Not every price tag in Venice has panic-attack proportions. There are bargains to be had. Most notable on our not-the-World-Cup trip was our accommodation at Astarte Apartment, just steps away from St Mark’s Square and booked through holiday rentals.

This charming, well-appointed and impressively-equipped two-bedroom apartment in a typically ancient, canal-side grand Venetian house, easily sleeps four and at between 140 and 155 euros a night, shares costs out into quite a bargain by any standard – let alone Venice’s.

It’s situated in a lovely old cool courtyard with a typical Venetian terrace and centuries-old central freshwater well. Timbered ceilings and canal views from large, shuttered windows immediately create fabulous atmosphere.

It’s quiet too, considering the apartment is at the heart of Venice – at least until morning, when the singing of gondoliers and boatmen drifts through bedroom windows as their day’s work starts.

Added bonus is that a few steps from the apartment’s courtyard is sweet old Campo San Gallo, popular with locals for breakfast cappuccinos at shaded tables in the square which houses an adorable little theatre and church. It’s like being instantly welcomed into your own neighbourhood.
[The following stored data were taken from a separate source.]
-- ==== Sys2Proof/Safety.lean ====
section
/-! DEFINITION. The terms in which claims about the machine are stated: the invariant of its states, and what a drawing
command does to a state. -/

namespace Sys2Proof.Machine

/-! ## The invariant -/

/-- Every listed address is below `n`. -/
abbrev Memory.within (m : Memory) (n : Nat) : Prop := ∀ c ∈ m, c.1 < n

/-- A buffer of an instance: canonical, and of `NBYTES` bytes (R23, R24, R25). -/
abbrev bufferOk (p : Params) (m : Memory) : Prop := m.wf ∧ m.within p.nbytes

/-- The reported geometry is the one R35 gives for the rotation. -/
abbrev geometryOk (s : State) : Prop :=
  s.displayWidth = BitVec.ofNat 16 (if s.rotation.getLsbD 0 then s.cfg.height else s.cfg.width) ∧
    s.displayHeight = BitVec.ofNat 16 (if s.rotation.getLsbD 0 then s.cfg.width else s.cfg.height)

/-- What holds of every state of a run. -/
structure State.Inv (s : State) : Prop where
  /-- the parameters are in their ranges (R8) -/
  cfg : s.cfg.wf
  /-- the front buffer is a buffer of this instance -/
  buffer : bufferOk s.cfg s.buffer
  /-- so is the back buffer -/
  backBuffer : bufferOk s.cfg s.backBuffer
  /-- the text size register never holds 0 (R33) -/
  textSize : s.textSize ≠ 0
  /-- the reported geometry always satisfies R35's equation -/
  geometry : geometryOk s
  /-- in a scope with `dirty` clear the back buffer still equals the front buffer (R127(c)) -/
  clean : scopeOpen s → s.dirty = false → s.backBuffer = s.buffer
  /-- the decode latch never holds a whole command (R104) -/
  latch : commandComplete s.decodeLatch = false
  /-- every event carried a buffer of this instance (R214) -/
  events : ∀ e ∈ s.events, bufferOk s.cfg e.frame

/-! ## The effect of drawing -/

/-- Some pixel on the display is in the set `P`. -/
def hits (p : Params) (P : Int → Int → Prop) : Prop := ∃ x y, inRange p x y ∧ P x y

/-- Bit `n` of a buffer is a pixel on the display that is in the set `P` (R61). -/
def covers (p : Params) (P : Int → Int → Prop) (n : Nat) : Prop :=
  ∃ x y, inRange p x y ∧ P x y ∧ bitIndex p x y = n

/-- `m'` is `m` with the pixels of `P` that are on the display written `on`; every other bit, padding included, is as
in `m`. -/
structure Painted (p : Params) (P : Int → Int → Prop) (on : Bool) (m m' : Memory) : Prop where
  written : ∀ n, covers p P n → m'.bit n = on
  kept : ∀ n, ¬ covers p P n → m'.bit n = m.bit n

/-- Everything that neither a pixel write nor a scope nor a flush may change is as before. -/
structure SameControl (s t : State) : Prop where
  cfg : t.cfg = s.cfg
  throttleUpdates : t.throttleUpdates = s.throttleUpdates
  cursorX : t.cursorX = s.cursorX
  cursorY : t.cursorY = s.cursorY
  textSize : t.textSize = s.textSize
  rotation : t.rotation = s.rotation
  displayWidth : t.displayWidth = s.displayWidth
  displayHeight : t.displayHeight = s.displayHeight
  inverted : t.inverted = s.inverted
  decodeLatch : t.decodeLatch = s.decodeLatch
  resp : t.resp = s.resp
  now : t.now = s.now
  inputs : t.inputs = s.inputs
  readData : t.readData = s.readData

/-- The outcome of a flush attempt as the state after the command shows it: if it fired, the time is recorded and one
event with a copy of the front buffer is appended (R128, R214); if not, neither changes. -/
structure Announced (fires : Prop) (s t : State) : Prop where
  fired : fires → t.lastUpdateTime = s.now ∧ t.events = s.events ++ [⟨s.now, t.buffer⟩]
  quiet : ¬ fires → t.lastUpdateTime = s.lastUpdateTime ∧ t.events = s.events

/-- A whole-buffer or drawing command inside an open scope changes the back buffer as `back` says and nothing of the
front buffer, of the flush or of `forceUpdate`. It leaves the depth as it found it while the counter has room; begun too
near saturation, an `EndScope` whose `BeginScope` was not counted takes one from the depth (R255): a command that opens
one scope at a time ends at 254 at most, one that calls procedures with scopes of their own inside its scope (`nests`)
at 253 at most. -/
structure InsideScope (nests written : Prop) (back : Memory → Prop) (s t : State) : Prop where
  buffer : t.buffer = s.buffer
  backBuffer : back t.backBuffer
  dirty : t.dirty = true ↔ s.dirty = true ∨ written
  forceUpdate : t.forceUpdate = s.forceUpdate
  lastUpdateTime : t.lastUpdateTime = s.lastUpdateTime
  events : t.events = s.events
  stillOpen : scopeOpen t
  depth : ¬ nests → t.batchDepth.toNat = min s.batchDepth.toNat 254
  depthNested : nests → t.batchDepth.toNat = min s.batchDepth.toNat 253

/-- The same command with no scope open is one commit (R127, R161): the front buffer becomes what `front` says, the
back buffer the old front buffer, both flags end clear, and a flush is attempted if anything was written or pending. -/
structure OneCommit (written : Prop) (front : Memory → Prop) (s t : State) : Prop where
  buffer : front t.buffer
  backBuffer : t.backBuffer = s.buffer
  dirty : t.dirty = false
  forceUpdate : t.forceUpdate = false
  depth : t.batchDepth = 0
  announced : Announced ((written ∨ needsUpdate s = true) ∧ throttled s = false) s t

/-- What a drawing command that writes the pixels of `P` with the value `on` does to a state (R161); `nests` says whether
it calls procedures that open scopes of their own (R126). -/
structure DrawEffect (nests : Prop) (P : Int → Int → Prop) (on : Bool) (s t : State) : Prop where
  frame : SameControl s t
  inside : scopeOpen s → InsideScope nests (hits s.cfg P) (Painted s.cfg P on s.backBuffer) s t
  outside : ¬ scopeOpen s → OneCommit (hits s.cfg P) (Painted s.cfg P on s.buffer) s t

/-! ## Pixel sets of the rules, written without the raster procedures -/

/-- Pixel (u, v), major coordinate first, is on the line from (a0, b0) to (a1, b1) with `a0 ≤ a1`: at step `j` of the
major coordinate the minor one has moved by `j*dy/dx`, rounded to the nearest integer, halves toward the start.
This is R164's loop in closed form. -/
def onMajorLine (a0 b0 a1 b1 u v : Int) : Prop :=
  ∃ j : Nat, (j : Int) ≤ a1 - a0 ∧ u = a0 + j ∧
    v = b0 + (if b0 < b1 then 1 else -1) * ((j * (b1 - b0).natAbs + (a1 - a0 - 1) / 2) / (a1 - a0))

/-- Pixel (a, b) is on the line of R164 between (x0, y0) and (x1, y1). -/
def onLine (x0 y0 x1 y1 a b : Int) : Prop :=
  if (x1 - x0).natAbs < (y1 - y0).natAbs then
    if y1 < y0 then onMajorLine y1 x1 y0 x0 b a else onMajorLine y0 x0 y1 x1 b a
  else
    if x1 < x0 then onMajorLine x1 y1 x0 y0 a b else onMajorLine x0 y0 x1 y1 a b

/-- `v` is the square root of `r² - u²` rounded to the nearest integer: where R168's decision variable puts the circle of
radius `r` at distance `u` from an axis. -/
def nearCircle (r u v : Int) : Prop := u * u + v * v - v < r * r ∧ r * r ≤ u * u + v * v + v

/-- Pixel (a, b) is on the circle of R168 about (x0, y0): the lesser and the greater of its distances to the centre's
column and row are near the circle; the centre alone for radius 0, nothing for a negative radius. -/
def onCircle (x0 y0 r a b : Int) : Prop :=
  (r = 0 ∧ a = x0 ∧ b = y0) ∨
    (1 ≤ r ∧ nearCircle r (min (a - x0).natAbs (b - y0).natAbs : Nat) (max (a - x0).natAbs (b - y0).natAbs : Nat))

/-- Pixel (a, b) is in a scanline pass of R173: its row is one of the rows of the short edge `u`–`v`, which has some
height, and its column lies between that edge and the long edge `w`–`z`, both ends included. -/
def inPass (u v w z : Point) (a b : Int) : Prop :=
  u.2 < v.2 ∧ u.2 ≤ b ∧ b ≤ v.2 ∧
    ((edgeX u v b ≤ a ∧ a ≤ edgeX w z b) ∨ (edgeX w z b ≤ a ∧ a ≤ edgeX u v b))

/-- `DRAW_CHAR` opens a scope for each set glyph bit inside its own, if its size is above 1 and the glyph has a set bit
(R191). -/
def glyphNests (p : Params) (c size : Nat) : Prop :=
  1 < size ∧ ∃ col row : Nat, col < 5 ∧ row < 8 ∧ (p.glyphRom.getD (5 * (c - 0x20) + col) 0).getLsbD row = true

/-- Pixel (a, b) is covered by a set bit of the glyph of code `c` drawn at (x, y) at a size, 0 drawing as 1 (R192). -/
def inGlyph (p : Params) (x y : Int) (c size : Nat) (a b : Int) : Prop :=
  ∃ col row : Nat, col < 5 ∧ row < 8 ∧ (p.glyphRom.getD (5 * (c - 0x20) + col) 0).getLsbD row = true ∧
    x + col * (max size 1 : Nat) ≤ a ∧ a < x + col * (max size 1 : Nat) + (max size 1 : Nat) ∧
    y + row * (max size 1 : Nat) ≤ b ∧ b < y + row * (max size 1 : Nat) + (max size 1 : Nat)

/-! ## Encoding tables -/

/-- The 25 assigned opcodes (R98). -/
def assignedOpcodes : List Byte :=
  [0x01, 0x02, 0x03, 0x04, 0x05, 0x06, 0x07, 0x08, 0x09, 0x0A, 0x0B, 0x10, 0x11, 0x12, 0x13,
   0x20, 0x21, 0x22, 0x23, 0x24, 0x25, 0x26, 0x30, 0x31, 0xA0]

/-- The header bits a command uses beside `OPC`, as a mask, from the column "header fields used" of R98; none for a
reserved opcode; none for `DRAW_XBM` (log entry 12). -/
def usedHeaderBits (opc : Byte) : Word :=
  if opc ∈ [0x03#8, 0x05, 0x06, 0x10, 0x20] then 0x00000001
  else if opc ∈ [0x09#8, 0x0A, 0x0B] then 0x00FF0000
  else if opc = 0x13 then 0x00FFFF01
  else 0

/-! ## Runs -/

/-- The commands of a list run one after another, as the port runs them (R78). -/
def execAll : List Instr → State → Result
  | [], s => .next s
  | i :: rest, s =>
    match exec i s with
    | .next t => execAll rest t
    | .fault r => .fault r
    | .refused r => .refused r

/-- `n` steps of the machine, stopping at the first refusal. -/
def stepN : Nat → State → Result
  | 0, s => .next s
  | n + 1, s =>
    match step s with
    | .next t => stepN n t
    | .fault r => .fault r
    | .refused r => .refused r

/-- The writes to the command port that push a list of words (R72). -/
def pushWords (ws : List Word) : List Input := ws.map (fun w => .write 0x000 4 w)

end Sys2Proof.Machine
end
Budget by cooking and eating at home.

Otherwise splash out and choose from thousands of little restaurants tucked away in hidden alleyways, over lantern-lit footbridges and serving local specialities of sumptuously baked fish in rich sauces or calf’s liver, pan fried with onion, red wine and crispy artichokes.

Bargains are actually for the taking all over Venice. They say even a Venetian can’t see all the city’s churches in one lifetime. And since every church is crammed to the rafters with exquisite paintings by – among others – Titian, Caravaggio, Tintoretto, Bellini, Raphael, all you need is time, eyes and comfortable walking shoes to enjoy some of the finest Italian masterpieces and the most wonderful Renaissance, Baroque, Palladian and eastern influenced architecture. All for no more than a couple of coins in the poor box and a stiff neck from gazing upwards.

The bustle and buzz of the Rialto Bridge – teeming with people, traders, market stalls, souvenir sellers – is as it was when Shakespeare’s Merchant outwitted his tormentors.

A short walking distance from Venice’s Jewish quarter – the first Ghetto in Europe and well worth a wander through – its atmosphere is so typically Venetian in its edginess, noise and enterprise.

But at water’s edge, in the shadow of Rialto Bridge are some charming bars and caffes, from where all that exhausting business can be viewed at leisure, while sipping a cold beer or glass of Prosecco, watching water taxis, vaporetti, gondolas, private motor boats darting about on the canal.

There’s too much to see, too much to do, too far to walk in one short break. Since football is seemingly so eternal, plan another and another – you’re worth it.

SEE Astarte Apartment, Campo San Gallo at

Bookable through holiday rentals.

Feeling flush: Water Taxi from Marco Polo Airport to San Marco 100 Eoros for up to five people sharing. Not so flush (or returning to airport when money’s run out): Water Bus Alilaguna, linea oro (gold line) from San Marco 25 euros each.

Do: Spend an evening listening and dancing to the orchestras playing at elegant bars in Piazza San Marco.

Don’t: Sit down and order dinner.

What to buy if loaded: To-die-for designer bags by Fendi, Valentino, Dolce and Gabbana. Murano glass chandeliers.

What to buy if stony broke: Tins of Caffe del Doge, Venetian blend deep, dark, rich roast, ground espresso coffee. Big fat wedges of Parmigiano Reggiano from Rialto market (or airport).